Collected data
/-- What PUSH pushes, for the forms other than segment registers. -/
def pushOperand (v : Width) : PushForm → Option (M Nat)
  | .reg r => some (getReg v r)
  | .iv imm => some (pure (imm.toNat % 2 ^ v.bits))
  | .ib imm => some (pure (sextByte v imm))
  | .ev m => some (readRm v m)
  | .es | .cs | .ss | .ds | .fs | .gs => none

/-- `k` pops of `n` bytes, the first value first. -/
def popMany (n : Nat) : Nat → M (List Nat)
  | 0 => pure []
  | k + 1 => do
    let v ← Sys2Proof.Machine.pop n
    let vs ← popMany n k
    pure (v :: vs)

/-- Each value is read at its source and then written at its destination, in turn, from `s` to `t` (43_integer R504). -/
def CopiesFrames : List (List BytePlace) → List (List BytePlace) → State → State → Prop
  | src :: srcs, dst :: dsts, s, t => ∃ (v : Nat) (u : State), readBytes false src s = .ok v u ∧ CopiesFrames srcs dsts (u.wrote dst v) t
  | _, _, s, t => t = s

/-! ### Far transfers in protected mode (43_integer R488, R500) -/

/-- The selector names a code segment that a far JMP or CALL of `s` may enter at `off`: its descriptor is read at `u`; `cs` is
what CS becomes, `sp` the descriptor still to be marked accessed, `v` the state once its place is known. -/
def State.FarCode (s : State) (sel : Word) (off : DWord) (u : State) (cs : SegReg) (sp : Spot) (v : State) : Prop :=
  ∃ (a : Nat) (d : Desc) (w : State), isNull sel = false ∧ s.descAddr sel = some a ∧ readDesc a u = .ok d w ∧
    d.hidden.isCode = true ∧
    (if d.hidden.conforming then d.dpl ≤ s.cpl else sel.extractLsb' 0 2 ≤ s.cpl ∧ d.dpl = s.cpl) ∧
    d.present = true ∧ off ≤ d.limit ∧ markSpot a d w = .ok sp v ∧
    cs = { sel := (sel &&& 0xFFFC) ||| s.cpl.setWidth 16, hid := { d.hidden with type := d.type ||| 1 } }

/-- A data segment register after a return to privilege level `cpl`: unusable if it holds data or non-conforming code of an
inner level. -/
def SegReg.keptFor (r : SegReg) (cpl : BitVec 2) : SegReg :=
  if r.hid.s = true ∧ (r.hid.type.getLsbD 3 = false ∨ r.hid.type.getLsbD 2 = false) ∧ r.hid.dpl < cpl then
    { sel := 0, hid := { r.hid with valid := false } }
  else r

/-- The return to an outer level, from `s` with the far return address popped and checked (`a`, `d` the descriptor of CS): the
parameters are skipped, ESP and SS popped and SS checked, both descriptors marked, CPL, CS, SS and EIP loaded, the data
segment registers checked, and the parameters skipped on the outer stack too. -/
def State.ReturnsOuter (s : State) (n imm : Nat) (sel : Word) (off : DWord) (a : Nat) (d : Desc) (t : State) : Prop :=
  let rpl := sel.extractLsb' 0 2
  ∃ (esp ss : Nat) (h : Hidden) (ssSpot csSpot : Spot) (s1 s2 s3 s4 s5 : State),
    let ssSel := BitVec.ofNat 16 ss
    popMany n 2 (s.withSP (s.sp + imm)) = .ok [esp, ss] s1 ∧
    checkSS ssSel rpl (raiseGP 0) (raiseGP (ssSel &&& 0xFFFC)) s1 = .ok (h, ssSpot) s2 ∧
    markSpot a d s2 = .ok csSpot s3 ∧ setMark ssSpot 1 s3 = .ok () s4 ∧ setMark csSpot 1 s4 = .ok () s5 ∧
    t = ({ s5 with
      cpl := rpl
      eip := off
      segs :=
        { cs := { sel := sel, hid := { d.hidden with type := d.type ||| 1 } }
          ss := { sel := ssSel, hid := h }
          ds := s.segs.ds.keptFor rpl
          es := s.segs.es.keptFor rpl
          fs := s.segs.fs.keptFor rpl
          gs := s.segs.gs.keptFor rpl } }.transferred).withSP (esp + imm)

/-! ### System instructions -/

/-- The privileged instructions (44_integer R556): what they are, whatever their operands; `c`, `k` and `t` are numbers of
control, debug and test registers. -/
def privileged (m : Rm) (a : Mem) (k c r t : RegNum) (mode : BitVec 2) : List Instr :=
  [.hlt, .clts, .invd, .wbinvd, .lmsw m, .lldt m, .ltr m, .lgdt a, .lidt a, .invlpg a, .mov (.fromCr mode c r), .mov (.toCr mode c r),
    .mov (.fromDr mode k r), .mov (.toDr mode k r), .mov (.fromTr mode t r), .mov (.toTr mode t r)]

/-- The instructions that exist in protected mode only (44_integer R595 (g)). -/
def protectedOnly (r : RegNum) (m : Rm) : List Instr :=
  [.sldt m, .str m, .lldt m, .ltr m, .verr m, .verw m, .lar r m, .lsl r m, .arpl r m]

/-- The instructions and forms that take LOCK (30_encoding R275): those of its list, with a destination in memory. -/
def takesLock : Instr → Bool
  | .add f | .adc f | .sub f | .sbb f | .and f | .or f | .xor f => (aluDst f).isMem
  | .inc (.eb m) | .inc (.ev m) | .dec (.eb m) | .dec (.ev m) => m.isMem
  | .neg (.eb m) | .neg (.ev m) | .not (.eb m) | .not (.ev m) => m.isMem
  | .xchg (.ebGb _ m) | .xchg (.evGv _ m) => m.isMem
  | .xadd (.ebGb _ m) | .xadd (.evGv _ m) | .cmpxchg (.ebGb _ m) | .cmpxchg (.evGv _ m) => m.isMem
  | .bts f | .btr f | .btc f => (BitForm.rm f).isMem
  | _ => false

/-- The value SLDT, STR and SMSW store, by instruction. -/
def systemWord (s : State) (m : Rm) : List (Instr × Word) :=
  [(.sldt m, s.ldtr.sel), (.str m, s.tr.sel), (.smsw m, s.cr0.setWidth 16)]

/-! ### Ports -/

/-- The port number of IN: an immediate or DX. -/
def inPortOf (r : Regs) : InForm → Nat
  | .alIb imm | .eaxIb imm => imm.toNat
  | .alDx | .eaxDx => r.read .w16 regEDX
/-- The width of IN. -/
def inWidth (v : Width) : InForm → Width
  | .alIb _ | .alDx => .w8
  | .eaxIb _ | .eaxDx => v
/-- The port number of OUT. -/
def outPortOf (r : Regs) : OutForm → Nat
  | .ibAl imm | .ibEax imm => imm.toNat
  | .dxAl | .dxEax => r.read .w16 regEDX
/-- The width of OUT. -/
def outWidth (v : Width) : OutForm → Width
  | .ibAl _ | .dxAl => .w8
  | .ibEax _ | .dxEax => v

/-- The state after byte cycles read `bs` from ports `port` on, modulo 2^16 (92_eei_decisions D15), the first byte first: D15 gives
no order, the rising one is the model's choice (notes/assumptions/10). -/
def State.portBytesRead (s : State) (port : Nat) : List Byte → State
  | [] => s
  | b :: bs => ({ s with freeCtr := s.freeCtr + 1 }.drive (.ioRead (BitVec.ofNat 16 port) 1 (b.setWidth 32))).portBytesRead (port + 1) bs

/-- The state after byte cycles write `bs` to ports `port` on, modulo 2^16 (92_eei_decisions D15), the first byte first: the
model's choice, as for reads (notes/assumptions/10). -/
def State.portBytesWritten (s : State) (port : Nat) : List Byte → State
  | [] => s
  | b :: bs => (s.drive (.ioWrite (BitVec.ofNat 16 port) 1 (b.setWidth 32))).portBytesWritten (port + 1) bs

/-- The number bytes stand for, the first the least significant (20_memory R100). -/
def bytesValue : List Byte → Nat
  | [] => 0
  | b :: bs => b.toNat + 256 * bytesValue bs

/-! ### String instructions -/

/-- The string instructions. -/
inductive StringOp where
  | movs
  | cmps
  | scas
  | lods
  | stos
  | ins
  | outs
  deriving DecidableEq, Repr

/-- The instruction, byte or by OperandSize. -/
def StringOp.instr (op : StringOp) (byte : Bool) : Instr :=
  match op, byte with
  | .movs, true => .movsb
  | .movs, false => .movsv
  | .cmps, true => .cmpsb
  | .cmps, false => .cmpsv
  | .scas, true => .scasb
  | .scas, false => .scasv
  | .lods, true => .lodsb
  | .lods, false => .lodsv
  | .stos, true => .stosb
  | .stos, false => .stosv
  | .ins, true => .insb
  | .ins, false => .insv
  | .outs, true => .outsb
  | .outs, false => .outsv

/-- Whether a repeat also ends on ZF. -/
def StringOp.scans (op : StringOp) : Bool :=
  match op with
  | .cmps | .scas => true
  | .movs | .lods | .stos | .ins | .outs => false

/-- eSI or eDI advanced by an element of `n` bytes (42_integer R450). -/
def State.advanced (s : State) (r : RegNum) (n : Nat) : State :=
  let v := s.regs.read s.asz.width r
  let z := 2 ^ s.asz.bits
  s.withReg s.asz.width r (if s.flags.df then (v + z - n) % z else (v + n) % z)

/-- One operation of a string instruction on elements of width `w`: from `s` it leaves `t`, having written at `ps`
(42_integer R451 to R457). -/
def StringOp.Once (op : StringOp) (w : Width) (s t : State) (ps : List BytePlace) : Prop :=
  let n := w.bytes
  let si := s.regs.read s.asz.width regESI
  let di := s.regs.read s.asz.width regEDI
  let src := s.dec.seg.getD .ds
  match op with
  | .movs => ∃ x s1 s2, load src si n n s = .ok x s1 ∧ locate .es di n n true s1 = .ok ps s2 ∧
      t = ((s2.wrote ps x).advanced regESI n).advanced regEDI n
  | .cmps => ∃ a b s1 s2, load src si n n s = .ok a s1 ∧ load .es di n n s1 = .ok b s2 ∧ ps = [] ∧
      t = ((s2.withFlags (subFlags w.bits a b 0 s.flags)).advanced regESI n).advanced regEDI n
  | .scas => ∃ b s1, load .es di n n s = .ok b s1 ∧ ps = [] ∧
      t = (s1.withFlags (subFlags w.bits (s.regs.read w regEAX) b 0 s.flags)).advanced regEDI n
  | .lods => ∃ x s1, load src si n n s = .ok x s1 ∧ ps = [] ∧ t = (s1.withReg w regEAX x).advanced regESI n
  | .stos => ∃ s1, locate .es di n n true s = .ok ps s1 ∧ t = (s1.wrote ps (s.regs.read w regEAX)).advanced regEDI n
  | .ins => ∃ x s1 s2 s3, ioCheck (s.regs.read .w16 regEDX) n s = .ok () s1 ∧ locate .es di n n true s1 = .ok ps s2 ∧
      ioRead (s.regs.read .w16 regEDX) n s2 = .ok x s3 ∧ t = (s3.wrote ps x).advanced regEDI n
  | .outs => ∃ x s1 s2 s3, ioCheck (s.regs.read .w16 regEDX) n s = .ok () s1 ∧ load src si n n s1 = .ok x s2 ∧ ps = [] ∧
      ioWrite (s.regs.read .w16 regEDX) n x s2 = .ok () s3 ∧ t = s3.advanced regESI n

/-! ### The floating-point unit -/

/-- The exception pointers and the opcode a numeric instruction leaves (11_fpu_state R83): the address of its first byte,
and of its memory operand, or free values where it has none (U16). -/
def noted (i : Instr) (m : Option Mem) (u : BitVec 128) (s : State) (f : Fpu) : Fpu :=
  { f with
    ip := s.eip
    cs := s.segs.cs.sel
    op := escOpcode i
    dp := match m with
      | some m => BitVec.ofNat 32 (s.memOff m)
      | none => u.extractLsb' 32 32
    ds := match m with
      | some m => (s.segs.get (s.memSeg m)).sel
      | none => u.extractLsb' 64 16 }

/-- The state after a numeric instruction of `s` that was in `t` when it drew its free number and left the FPU `f`. -/
def numericDone (i : Instr) (m : Option Mem) (s t : State) (f : Fpu) : State :=
  (t.drawn.withFpu (noted i m t.draw s f)).complete false

/-- What a numeric result leaves: flags only when I, D or Z is met unmasked, else flags, C1 and what `write` does with the
value (45_fpu_numerics R629, R665). -/
def settled (g : Fpu) (n : Num) (write : Ext → Fpu → Fpu) : Fpu :=
  if n.exc &&& 7 &&& ~~~g.masks = 0 then write n.val ((g.raise n.exc).setC1 n.up) else (g.raise (n.exc &&& 7)).setC1 false

/-- IE, SF and C1 of a stack fault (45_fpu_numerics R640). -/
def Fpu.faulted (g : Fpu) (overflow : Bool) : Fpu := { g with st := { g.st with ie := true, sf := true, c1 := overflow } }

/-- A stack fault and its response: masked, what `respond` makes of the FPU, else nothing more (45_fpu_numerics R640). -/
def Fpu.stackFaulted (g : Fpu) (overflow : Bool) (respond : Fpu → Fpu) : Fpu :=
  if g.masks.getLsbD 0 then respond (g.faulted overflow) else g.faulted overflow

### Aim of the exercise
Of all the entries above, output exactly the lines between the one holding "ends on ZF. -/" and the one holding "let z := 2 ^ s.asz.bits", inclusive.

### Exercise response
/-- Whether a repeat also ends on ZF. -/
def StringOp.scans (op : StringOp) : Bool :=
  match op with
  | .cmps | .scas => true
  | .movs | .lods | .stos | .ins | .outs => false

/-- eSI or eDI advanced by an element of `n` bytes (42_integer R450). -/
def State.advanced (s : State) (r : RegNum) (n : Nat) : State :=
  let v := s.regs.read s.asz.width r
  let z := 2 ^ s.asz.bits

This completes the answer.